A query like SELECT "Team",max("Salary") FROM nba
is not valid, and will result in an error.
Filtering on aggregates¶
Filtering on aggregates is done with the HAVING
clause, rather than the WHERE
clause.
nba=> SELECT "Team",AVG("Salary") FROM nba GROUP BY "Team" HAVING AVG("Salary") BETWEEN 4477884 AND 5018868;
Atlanta Hawks,4860196
Dallas Mavericks,4746582
Detroit Pistons,4477884
Houston Rockets,5018868
Los Angeles Lakers,4784695
Minnesota Timberwolves,4593053
New York Knicks,4581493
Sacramento Kings,4778911
Toronto Raptors,4741174
Sorting results¶
ORDER BY
takes a comma separated list of ordering specifications - a column followed by ASC
for ascending or DESC
for descending.
Note
When ORDER BY
is not specified in a query, rows are returned based on the order in which they were read, not by any consistent criteria.
Unlike some databases, NULL
values are neither first nor last - but can appear anywhere in the result set.
Tip
Blue does not support functions and complex arguments in the ORDER BY
clause. To work around this limitation, use ordinals or aliases, as with the examples below, which are functionally identical.
nba=> SELECT "Team",AVG("Salary") as "Average Salary" FROM nba GROUP BY "Team" ORDER BY "Average Salary" DESC;
Team | Average Salary
-----------------------+---------------
Cleveland Cavaliers | 7642049
Miami Heat | 6347359
Los Angeles Clippers | 6323642
Oklahoma City Thunder | 6251019
[...]
Brooklyn Nets | 3501898
Portland Trail Blazers | 3220121
Philadelphia 76ers | 2213778
nba=> SELECT "Team",AVG("Salary") as "Average Salary" FROM nba GROUP BY "Team" ORDER BY 2 DESC;
Team | Average Salary
-----------------------+---------------
Cleveland Cavaliers | 7642049
Miami Heat | 6347359
Los Angeles Clippers | 6323642
Oklahoma City Thunder | 6251019
[...]
Brooklyn Nets | 3501898
Portland Trail Blazers | 3220121
Philadelphia 76ers | 2213778
Sorting with multiple columns¶
Order retrieved rows by multiple columns:
nba=> SELECT "Name", "Position", "Weight", "Salary" FROM nba ORDER BY "Weight" DESC, "Salary" ASC;
Name | Position | Weight | Salary
-------------------------+----------+--------+---------
Nikola Pekovic | C | 307 | 12100000
Boban Marjanovic | C | 290 | 1200000
Al Jefferson | C | 289 | 13500000
[...]
Tim Frazier | PG | 170 | 845059
Brandon Jennings | PG | 169 | 8344497
Briante Weber | PG | 165 |
Bryce Cotton | PG | 165 | 700902
Aaron Brooks | PG | 161 | 2250000
Combining two or more queries¶
UNION ALL
can be used to combine the results of two or more queries into one result set.
UNION ALL
does not remove duplicate results.
nba=> SELECT "Position" FROM nba WHERE "Weight" > 300
. UNION ALL SELECT "Position" FROM nba WHERE "Weight" < 170;
C
PG
PG
PG
PG
Common table expressions (CTE)¶
Common table expressions or CTEs allow a possibly complex subquery to be represented in a short way later on, for improved readability.

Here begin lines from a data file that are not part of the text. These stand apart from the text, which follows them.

-- ==== Sys2Proof/Laws/Address.lean ====
section
/-! SUPPORT. Addresses as numbers and as octets or segments, masks, the usable range, the count results. -/

namespace Sys2Proof.Machine

/-! ### Octets and segments -/

theorem octet_toNat (x : Addr4) (i : Nat) : (octet x i).toNat = x.toNat / 2 ^ (24 - 8 * i) % 256 := by
  simp [octet, BitVec.extractLsb'_toNat, Nat.shiftRight_eq_div_pow]

theorem v4_toNat (a b c d : BitVec 8) :
    (v4 a b c d).toNat = a.toNat * 2 ^ 24 + b.toNat * 2 ^ 16 + c.toNat * 2 ^ 8 + d.toNat := by
  have ha := a.isLt; have hb := b.isLt; have hc := c.isLt; have hd := d.isLt
  unfold v4
  rw [BitVec.toNat_append, BitVec.toNat_append, BitVec.toNat_append, ← Nat.shiftLeft_add_eq_or_of_lt hd,
    ← Nat.shiftLeft_add_eq_or_of_lt hc, ← Nat.shiftLeft_add_eq_or_of_lt hb]
  simp only [Nat.shiftLeft_eq]; omega

/-- The octets of v4 are its arguments. -/
theorem octet_v4 (a b c d : BitVec 8) :
    octet (v4 a b c d) 0 = a ∧ octet (v4 a b c d) 1 = b ∧ octet (v4 a b c d) 2 = c ∧ octet (v4 a b c d) 3 = d := by
  have ha := a.isLt; have hb := b.isLt; have hc := c.isLt; have hd := d.isLt
  refine ⟨?_, ?_, ?_, ?_⟩ <;> apply BitVec.eq_of_toNat_eq <;> rw [octet_toNat, v4_toNat] <;> omega

/-- An address is its octets. -/
theorem v4_octets (x : Addr4) : v4 (octet x 0) (octet x 1) (octet x 2) (octet x 3) = x := by
  apply BitVec.eq_of_toNat_eq
  have := x.isLt
  rw [v4_toNat, octet_toNat, octet_toNat, octet_toNat, octet_toNat]; omega

theorem extract_append_seg {n : Nat} (a : BitVec n) (b : Seg) (k : Nat) :
    (a ++ b : BitVec (n + 16)).extractLsb' (k + 16) 16 = a.extractLsb' k 16 := by
  apply BitVec.eq_of_getLsbD_eq; intro j hj
  simp only [BitVec.getLsbD_extractLsb', BitVec.getLsbD_append, hj, decide_true, Bool.true_and]
  have : ¬ (k + 16 + j < 16) := by omega
  have e : k + 16 + j - 16 = k + j := by omega
  simp only [this, if_false, e]

theorem extract_append_last {n : Nat} (a : BitVec n) (b : Seg) : (a ++ b : BitVec (n + 16)).extractLsb' 0 16 = b := by
  apply BitVec.eq_of_getLsbD_eq; intro j hj
  simp only [BitVec.getLsbD_extractLsb', BitVec.getLsbD_append, hj, decide_true, Bool.true_and, Nat.zero_add]
  simp

/-- The segments of v6 are its arguments. -/
theorem seg_v6 (s0 s1 s2 s3 s4 s5 s6 s7 : Seg) (i : Nat) (hi : i < 8) :
    seg (v6 s0 s1 s2 s3 s4 s5 s6 s7) i = [s0, s1, s2, s3, s4, s5, s6, s7].getD i 0 := by
  unfold seg v6
  have : i = 0 ∨ i = 1 ∨ i = 2 ∨ i = 3 ∨ i = 4 ∨ i = 5 ∨ i = 6 ∨ i = 7 := by omega
  rcases this with rfl | rfl | rfl | rfl | rfl | rfl | rfl | rfl <;> simp only [Nat.reduceMul, Nat.reduceSub]
  · erw [extract_append_seg _ _ 96, extract_append_seg _ _ 80, extract_append_seg _ _ 64, extract_append_seg _ _ 48,
      extract_append_seg _ _ 32, extract_append_seg _ _ 16, extract_append_seg _ _ 0]; simp
  · erw [extract_append_seg _ _ 80, extract_append_seg _ _ 64, extract_append_seg _ _ 48, extract_append_seg _ _ 32,
      extract_append_seg _ _ 16, extract_append_seg _ _ 0, extract_append_last]; rfl
  · erw [extract_append_seg _ _ 64, extract_append_seg _ _ 48, extract_append_seg _ _ 32, extract_append_seg _ _ 16,
      extract_append_seg _ _ 0, extract_append_last]; rfl
  · erw [extract_append_seg _ _ 48, extract_append_seg _ _ 32, extract_append_seg _ _ 16, extract_append_seg _ _ 0,
      extract_append_last]; rfl
  · erw [extract_append_seg _ _ 32, extract_append_seg _ _ 16, extract_append_seg _ _ 0, extract_append_last]; rfl
  · erw [extract_append_seg _ _ 16, extract_append_seg _ _ 0, extract_append_last]; rfl
  · erw [extract_append_seg _ _ 0, extract_append_last]; rfl
  · erw [extract_append_last]; rfl

/-- Two addresses with the same segments are equal. -/
theorem eq_of_segs (x y : Addr6) (h : ∀ i, i < 8 → seg x i = seg y i) : x = y := by
  apply BitVec.eq_of_getLsbD_eq
  intro k hk
  have := h (7 - k / 16) (by omega)
  have := congrArg (fun v => BitVec.getLsbD v (k % 16)) this
  have e : 112 - 16 * (7 - k / 16) + k % 16 = k := by omega
  have h16 : k % 16 < 16 := by omega
  simpa [seg, e, h16] using this

theorem result4_toNat (x : Addr4) : (result4 x).toNat = x.toNat := by
  have := x.isLt
  simp [result4]; omega

theorem result4_low (x : Addr4) : (result4 x).extractLsb' 0 32 = x := by
  apply BitVec.eq_of_toNat_eq
  rw [BitVec.extractLsb'_toNat, result4_toNat]; simpa using x.isLt

/-! ### Masks -/

/-- The mask of n ones has n ones. -/
theorem popcount_ones (n w : Nat) (h : n ≤ w) : popcount (ones n w) = n := by
  unfold popcount
  have e : (List.range w).countP (fun i => (ones n w).getLsbD i) = (List.range w).countP (fun i => decide (w - n ≤ i)) := by
    apply List.countP_congr
    intro i hi
    simp only [List.mem_range] at hi
    rw [ones_getLsbD]; simp [hi]
  rw [e]
  have key : ∀ w c, (List.range w).countP (fun i => decide (c ≤ i)) = w - c := by
    intro w c
    induction w with
    | zero => simp
    | succ w ih =>
      rw [List.range_succ, List.countP_append, ih]
      by_cases h : c ≤ w <;> simp [h] <;> omega
  rw [key]; omega

theorem ones_toNat (n w : Nat) (h : n ≤ w) : (ones n w).toNat = 2 ^ w - 2 ^ (w - n) := by
  unfold ones
  rw [BitVec.toNat_shiftLeft, BitVec.toNat_allOnes, Nat.shiftLeft_eq]
  have e : 2 ^ w = 2 ^ (w - n) * 2 ^ n := by rw [← pow_add]; congr 1; omega
  rw [e]
  generalize hp : 2 ^ (w - n) = p
  generalize hq : 2 ^ n = q
  have hp' : 0 < p := by rw [← hp]; positivity
  have hq' : 0 < q := by rw [← hq]; positivity
  have e2 : (p * q - 1) * p = (p * q - p) + (p - 1) * (p * q) := by
    zify [show 1 ≤ p * q from Nat.mul_pos hp' hq', show p ≤ p * q from Nat.le_mul_of_pos_right _ hq', show 1 ≤ p from hp']
    ring
  rw [e2, Nat.add_mul_mod_self_right]
  apply Nat.mod_eq_of_lt
  have : p ≤ p * q := Nat.le_mul_of_pos_right _ hq'
  omega

theorem noncontigFlag_iff (m : Addr4) : noncontigFlag m = true ↔ m ≠ ones (popcount m) 32 := by
  simp [noncontigFlag, contiguous32]

/-! ### The usable range as numbers -/

theorem high_append_low_toNat (h : BitVec 24) (l : BitVec 8) : (h ++ l : Addr4).toNat = h.toNat * 256 + l.toNat := by
  rw [BitVec.toNat_append, ← Nat.shiftLeft_add_eq_or_of_lt l.isLt, Nat.shiftLeft_eq]

theorem high24_toNat (n : Addr4) : (n.extractLsb' 8 24).toNat = n.toNat / 256 := by
  have := n.isLt
  rw [BitVec.extractLsb'_toNat, Nat.shiftRight_eq_div_pow]; omega

theorem low8_toNat (n : Addr4) : (n.extractLsb' 0 8).toNat = n.toNat % 256 := by
  rw [BitVec.extractLsb'_toNat, Nat.shiftRight_eq_div_pow]; simp

theorem firstUsable_toNat (n : Addr4) (w : Bool) : (firstUsable n w).1.toNat =
    if w then (n.toNat + 1) % 2 ^ 32 else n.toNat - n.toNat % 256 + (n.toNat % 256 + 1) % 256 := by
  cases w
  · simp only [firstUsable, Bool.false_eq_true, if_false]
    rw [high_append_low_toNat, high24_toNat, low8_toNat, BitVec.toNat_ofNat]; omega
  · simp [firstUsable]

theorem firstUsable_overflow (n : Addr4) (w : Bool) :
    (firstUsable n w).2 = true ↔ if w then n.toNat = 2 ^ 32 - 1 else n.toNat % 256 = 255 := by
  cases w
  · simp only [firstUsable, Bool.false_eq_true, if_false, low8_toNat]; simp
  · simp [firstUsable]

theorem lastUsable_toNat (b : Addr4) (w : Bool) : (lastUsable b w).1.toNat =
    if w then (b.toNat + (2 ^ 32 - 1)) % 2 ^ 32 else b.toNat - b.toNat % 256 + (b.toNat % 256 + 255) % 256 := by
  have := b.isLt
  cases w
  · simp only [lastUsable, Bool.false_eq_true, if_false]
    rw [high_append_low_toNat, high24_toNat, low8_toNat, BitVec.toNat_ofInt]; omega
  · simp [lastUsable, BitVec.toNat_ofInt]; omega

theorem lastUsable_underflow (b : Addr4) (w : Bool) :
    (lastUsable b w).2 = true ↔ if w then b.toNat = 0 else b.toNat % 256 = 0 := by
  cases w
  · simp only [lastUsable, Bool.false_eq_true, if_false, low8_toNat]; simp
  · simp [lastUsable]

/-! ### Counts -/

/-- The signed count field holds hosts(k) exactly. -/
theorem hosts_toInt (k : Nat) : (BitVec.ofInt 130 (hosts k)).toInt = hosts k := by
  have h1 : (2 : Int) ^ (32 - k) ≤ 2 ^ 32 := pow_le_pow_right₀ (by norm_num) (by omega)
  have h2 : (0 : Int) < 2 ^ (32 - k) := by positivity
  rw [BitVec.toInt_ofInt]
  unfold hosts
  rw [Int.bmod_eq_of_le] <;> omega

/-- The count field holds the number of addresses exactly. -/
theorem total6_toNat (p : Nat) : (BitVec.ofNat 130 (total6 p)).toNat = total6 p := by
  have : 2 ^ (128 - p) ≤ 2 ^ 128 := Nat.pow_le_pow_right (by decide) (by omega)
  rw [BitVec.toNat_ofNat, Nat.mod_eq_of_lt]
  unfold total6; omega

end Sys2Proof.Machine
end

It does not affect query performance.
nba=> WITH s AS (SELECT "Name" FROM nba WHERE "Salary" > 20000000)
. SELECT * FROM nba AS n, s WHERE n."Name" = s."Name";
Name | Team | Number | Position | Age | Height | Weight | College | Salary | name0
----------------+-----------------------+--------+----------+-----+--------+--------+--------------+----------+----------------
Carmelo Anthony | New York Knicks | 7 | SF | 32 | 6-8 | 240 | Syracuse | 22875000 | Carmelo Anthony
Chris Bosh | Miami Heat | 1 | PF | 32 | 6-11 | 235 | Georgia Tech | 22192730 | Chris Bosh
Chris Paul | Los Angeles Clippers | 3 | PG | 31 | 6-0 | 175 | Wake Forest | 21468695 | Chris Paul
Derrick Rose | Chicago Bulls | 1 | PG | 27 | 6-3 | 190 | Memphis | 20093064 | Derrick Rose
Dwight Howard | Houston Rockets | 12 | C | 30 | 6-11 | 265 | | 22359364 | Dwight Howard
Kevin Durant | Oklahoma City Thunder | 35 | SF | 27 | 6-9 | 240 | Texas | 20158622 | Kevin Durant
Kobe Bryant | Los Angeles Lakers | 24 | SF | 37 | 6-6 | 212 | | 25000000 | Kobe Bryant
LeBron James | Cleveland Cavaliers | 23 | SF | 31 | 6-8 | 250 | | 22970500 | LeBron James
In this example, the WITH
clause defines the temporary name r
for the subquery which finds salaries over $20 million. The result set becomes a valid table reference in any table expression of the subsequent SELECT clause.
Nested CTEs¶
Blue also supports any amount of nested CTEs, such as this:
WITH w AS
(SELECT * FROM
(WITH x AS (SELECT * FROM nba) SELECT * FROM x ORDER BY "Salary" DESC))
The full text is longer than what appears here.